| HOW TO COMPLETE THIS TASK |
Could you return the listing below exactly, with every line intact?

| GIVEN RECORDS |
/-- The checksum-complement trailer after a change of the message, so that the UDP checksum stays valid (R238): a
difference in one's complement. Zero has two words there, and the spec names neither (log 9). -/
def State.trailerFor (s : State) (old new : Ptp) (u : Udp) : Nat :=
  let swap := fun w : Nat => if u.payload % 2 = 1 then w % 256 * 256 + w / 256 else w
  let d : Int := ((swap u.trailer + old.words.sum : Nat) : Int) - new.words.sum
  let r := (d % 65535).toNat
  swap (if r = 0 && s.freeBool then 65535 else r)

/-- A UDP payload has room for the trailer (R238). -/
def Udp.hasTrailer (u : Udp) (m : Ptp) : Bool := m.length + 2 ≤ u.payload

/-- The frame with a changed message (R238): none for IPv6 without a trailer. -/
def State.withMessage (s : State) (f : Frame) (old new : Ptp) : Option Frame :=
  match f.net with
  | .udp4 h a b u => some { f with net := .udp4 h a b { u with sum := 0 }, body := .ptp new }
  | .udp6 e a b u =>
    if u.hasTrailer old then some { f with net := .udp6 e a b { u with trailer := s.trailerFor old new u }, body := .ptp new }
    else none
  | _ => some { f with body := .ptp new }

/-- Completion statuses of Table 12.9. -/
def csOK : Nat := 0
def csZERO : Nat := 1
def csLONG : Nat := 2
def csPARAM : Nat := 3
def csTIME : Nat := 4
def csDOWN : Nat := 5
def csBRIDGED : Nat := 6
def csNOTONE : Nat := 7
def csTRAILER : Nat := 8
def csLATE : Nat := 9
def csFAR : Nat := 10
def csRETIRED : Nat := 11
def csCANCELLED : Nat := 12
def csDMA : Nat := 13
def csSHORT : Nat := 14

/-- A frame leaves port p with its timestamp point at `t`: one-step insertion where it is asked for, stamp where it is
wanted, counters. The status is `OK`, `NOT_ONE_STEP` or `NO_TRAILER`. -/
def State.sendFrame (s : State) (p : Nat) (f : Frame) (t : Nat) (stamp oneStep : Bool) (tReq : Nat) : State × Nat :=
  let go := fun (s : State) (f : Frame) (status : Nat) =>
    let ev := match s.ptpOf p f with
      | some m => m.isEvent
      | none => false
    let s := ((s.pcount p 1).when ev (·.pcount p 7)).when (stamp || oneStep) (·.noteStamp p)
    (s.emitOut (.frame p (if stamp || oneStep then some t else none) f), status)
  if !oneStep then go s f csOK
  else match s.ptpOf p f with
    | none => go (s.pcount p 11) f csNOTONE
    | some m => match m.insert t tReq with
      | none => go (s.pcount p 11) f csNOTONE
      | some (m', sat) => match s.withMessage f m m' with
        | none => (s.pcount p 12, csTRAILER)
        | some f' => go (((s.drawn).pcount p (if m.mtype = 0 then 9 else 10)).when sat (·.pcount p 13)) f' csOK

/-! Frames for the host (R291). -/

/-- A receive reel of content frames. -/
def State.framesReel (s : State) (i : Nat) : Option Nat :=
  match s.reel? (64 + i) with
  | some x => if x.records then none else some (64 + i)
  | none => none

/-- A frame goes whole into the next buffer of a receive reel, without its FCS; a copy says so. With no usable reel or
buffer it is dropped and counted in port counter 31. -/
def State.deliver_ (s : State) (reel : Option Nat) (p : Nat) (f : Frame) (t : Int) (degraded copy : Bool) : State :=
  match reel with
  | none => s.pcount p 31
  | some r =>
    let s := State.skipBuffers 65536 s r
    match s.reel? r with
    | none => s.pcount p 31
    | some x =>
      match x.bufs with
      | [] => s.pcount p 31
      | b :: l =>
        let len := f.bytes - 4
        let s := s.putReel r { x with bufs := l }
        let c : Compl := { status := if b.length < len then csLONG else csOK, slot := b.slot, cookie := b.cookie,
                           stamped := true, degraded := degraded, copy := copy, gen := s.gen, time := t.toNat,
                           length := len, port := p }
        (s.when (len ≤ b.length) (·.emitOut (.hostFrame b.addr f))).complete r c

/-- A frame of Table 11.2 row 5 from port p (R291). -/
def State.toHost (s : State) (p : Nat) (f : Frame) (t : Int) (degraded : Bool) : State :=
  s.deliver_ (if s.rdB F.HOST_PORT_RX_ENABLE p then s.framesReel (s.rd F.HOST_PORT_RX_REEL p) else none) p f t degraded
    false

/-! ESMC (R231, R232). -/

/-- An ESMC PDU, or what looks like one: slow protocol with subtype 0x0A to the slow-protocol address. -/
def esmcOf (f : Frame) : Option Esmc :=
  match f.net, f.body with
  | .slow, .esmc m => if m.subtype == 0x0A && f.dst == 0x0180C2000002 then some m else none
  | _, _ => none

/-- R231: the PDU is accepted. -/
def Esmc.accepted (m : Esmc) : Bool :=
  m.oui == 0x0019A7 && m.itu == 1 && m.version == 1 && m.qlType == 1 && m.qlLen == 4 &&
    match m.ext with
    | some e => e.tlvType == 2 && e.tlvLen == 20
    | none => true

/-- ESMC_RX (R231): the oldest PDU the dispatcher handed to the port is accepted, and its level waits for the monitor's
next epoch (R122), or rejected. -/
def State.esmcTake (s : State) (p : Nat) (m : Esmc) : State :=
  if !s.rdB F.PORT_SYNCE_CFG_ESMC_RX p then s
  else if !m.accepted then s.pcount p 15
  else
    let e := m.ext.map (·.essm)
    let s := s.pcount p 14
    let s := s.wrAll [(F.PORT_ESMC_STATUS_RX_SSM, p, m.ssm), (F.PORT_ESMC_STATUS_RX_ESSM_VALID, p, b2n e.isSome)]
    let s := match e with
      | some v => s.wr F.PORT_ESMC_STATUS_RX_ESSM p v
      | none => s
    let s := s.setPort p { s.port p with esmcAt := some s.tm.elapsed
                                         origin := m.ext.map fun x => (x.originator, x.cascade1, x.cascade2) }
    s.modMon (16 + p) fun q => { q with rawNext := some (match e with
                                          | some v => (v, true)
                                          | none => (m.ssm, false))
                                        lastEsmc := some s.tm.elapsed }

/-- The oldest frame in the inbox that a receiver is to take, and the inbox without it. -/
def takeFrom (want : RxFrame → Bool) : List RxFrame → Option (RxFrame × List RxFrame)
  | [] => none
  | r :: l => if want r then some (r, l) else (takeFrom want l).map fun x => (x.1, r :: x.2)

| RESPONSE AREA |
/-- The checksum-complement trailer after a change of the message, so that the UDP checksum stays valid (R238): a
difference in one's complement. Zero has two words there, and the spec names neither (log 9). -/
def State.trailerFor (s : State) (old new : Ptp) (u : Udp) : Nat :=
  let swap := fun w : Nat => if u.payload % 2 = 1 then w % 256 * 256 + w / 256 else w
  let d : Int := ((swap u.trailer + old.words.sum : Nat) : Int) - new.words.sum
  let r := (d % 65535).toNat
  swap (if r = 0 && s.freeBool then 65535 else r)

/-- A UDP payload has room for the trailer (R238). -/
def Udp.hasTrailer (u : Udp) (m : Ptp) : Bool := m.length + 2 ≤ u.payload

/-- The frame with a changed message (R238): none for IPv6 without a trailer. -/
def State.withMessage (s : State) (f : Frame) (old new : Ptp) : Option Frame :=
  match f.net with
  | .udp4 h a b u => some { f with net := .udp4 h a b { u with sum := 0 }, body := .ptp new }
  | .udp6 e a b u =>
    if u.hasTrailer old then some { f with net := .udp6 e a b { u with trailer := s.trailerFor old new u }, body := .ptp new }
    else none
  | _ => some { f with body := .ptp new }

/-- Completion statuses of Table 12.9. -/
def csOK : Nat := 0
def csZERO : Nat := 1
def csLONG : Nat := 2
def csPARAM : Nat := 3
def csTIME : Nat := 4
def csDOWN : Nat := 5
def csBRIDGED : Nat := 6
def csNOTONE : Nat := 7
def csTRAILER : Nat := 8
def csLATE : Nat := 9
def csFAR : Nat := 10
def csRETIRED : Nat := 11
def csCANCELLED : Nat := 12
def csDMA : Nat := 13
def csSHORT : Nat := 14

/-- A frame leaves port p with its timestamp point at `t`: one-step insertion where it is asked for, stamp where it is
wanted, counters. The status is `OK`, `NOT_ONE_STEP` or `NO_TRAILER`. -/
def State.sendFrame (s : State) (p : Nat) (f : Frame) (t : Nat) (stamp oneStep : Bool) (tReq : Nat) : State × Nat :=
  let go := fun (s : State) (f : Frame) (status : Nat) =>
    let ev := match s.ptpOf p f with
      | some m => m.isEvent
      | none => false
    let s := ((s.pcount p 1).when ev (·.pcount p 7)).when (stamp || oneStep) (·.noteStamp p)
    (s.emitOut (.frame p (if stamp || oneStep then some t else none) f), status)
  if !oneStep then go s f csOK
  else match s.ptpOf p f with
    | none => go (s.pcount p 11) f csNOTONE
    | some m => match m.insert t tReq with
      | none => go (s.pcount p 11) f csNOTONE
      | some (m', sat) => match s.withMessage f m m' with
        | none => (s.pcount p 12, csTRAILER)
        | some f' => go (((s.drawn).pcount p (if m.mtype = 0 then 9 else 10)).when sat (·.pcount p 13)) f' csOK

/-! Frames for the host (R291). -/

/-- A receive reel of content frames. -/
def State.framesReel (s : State) (i : Nat) : Option Nat :=
  match s.reel? (64 + i) with
  | some x => if x.records then none else some (64 + i)
  | none => none

/-- A frame goes whole into the next buffer of a receive reel, without its FCS; a copy says so. With no usable reel or
buffer it is dropped and counted in port counter 31. -/
def State.deliver_ (s : State) (reel : Option Nat) (p : Nat) (f : Frame) (t : Int) (degraded copy : Bool) : State :=
  match reel with
  | none => s.pcount p 31
  | some r =>
    let s := State.skipBuffers 65536 s r
    match s.reel? r with
    | none => s.pcount p 31
    | some x =>
      match x.bufs with
      | [] => s.pcount p 31
      | b :: l =>
        let len := f.bytes - 4
        let s := s.putReel r { x with bufs := l }
        let c : Compl := { status := if b.length < len then csLONG else csOK, slot := b.slot, cookie := b.cookie,
                           stamped := true, degraded := degraded, copy := copy, gen := s.gen, time := t.toNat,
                           length := len, port := p }
        (s.when (len ≤ b.length) (·.emitOut (.hostFrame b.addr f))).complete r c

/-- A frame of Table 11.2 row 5 from port p (R291). -/
def State.toHost (s : State) (p : Nat) (f : Frame) (t : Int) (degraded : Bool) : State :=
  s.deliver_ (if s.rdB F.HOST_PORT_RX_ENABLE p then s.framesReel (s.rd F.HOST_PORT_RX_REEL p) else none) p f t degraded
    false

/-! ESMC (R231, R232). -/

/-- An ESMC PDU, or what looks like one: slow protocol with subtype 0x0A to the slow-protocol address. -/
def esmcOf (f : Frame) : Option Esmc :=
  match f.net, f.body with
  | .slow, .esmc m => if m.subtype == 0x0A && f.dst == 0x0180C2000002 then some m else none
  | _, _ => none

/-- R231: the PDU is accepted. -/
def Esmc.accepted (m : Esmc) : Bool :=
  m.oui == 0x0019A7 && m.itu == 1 && m.version == 1 && m.qlType == 1 && m.qlLen == 4 &&
    match m.ext with
    | some e => e.tlvType == 2 && e.tlvLen == 20
    | none => true

/-- ESMC_RX (R231): the oldest PDU the dispatcher handed to the port is accepted, and its level waits for the monitor's
next epoch (R122), or rejected. -/
def State.esmcTake (s : State) (p : Nat) (m : Esmc) : State :=
  if !s.rdB F.PORT_SYNCE_CFG_ESMC_RX p then s
  else if !m.accepted then s.pcount p 15
  else
    let e := m.ext.map (·.essm)
    let s := s.pcount p 14
    let s := s.wrAll [(F.PORT_ESMC_STATUS_RX_SSM, p, m.ssm), (F.PORT_ESMC_STATUS_RX_ESSM_VALID, p, b2n e.isSome)]
    let s := match e with
      | some v => s.wr F.PORT_ESMC_STATUS_RX_ESSM p v
      | none => s
    let s := s.setPort p { s.port p with esmcAt := some s.tm.elapsed
                                         origin := m.ext.map fun x => (x.originator, x.cascade1, x.cascade2) }
    s.modMon (16 + p) fun q => { q with rawNext := some (match e with
                                          | some v => (v, true)
                                          | none => (m.ssm, false))
                                        lastEsmc := some s.tm.elapsed }

/-- The oldest frame in the inbox that a receiver is to take, and the inbox without it. -/
def takeFrom (want : RxFrame → Bool) : List RxFrame → Option (RxFrame × List RxFrame)
  | [] => none
  | r :: l => if want r then some (r, l) else (takeFrom want l).map fun x => (x.1, r :: x.2)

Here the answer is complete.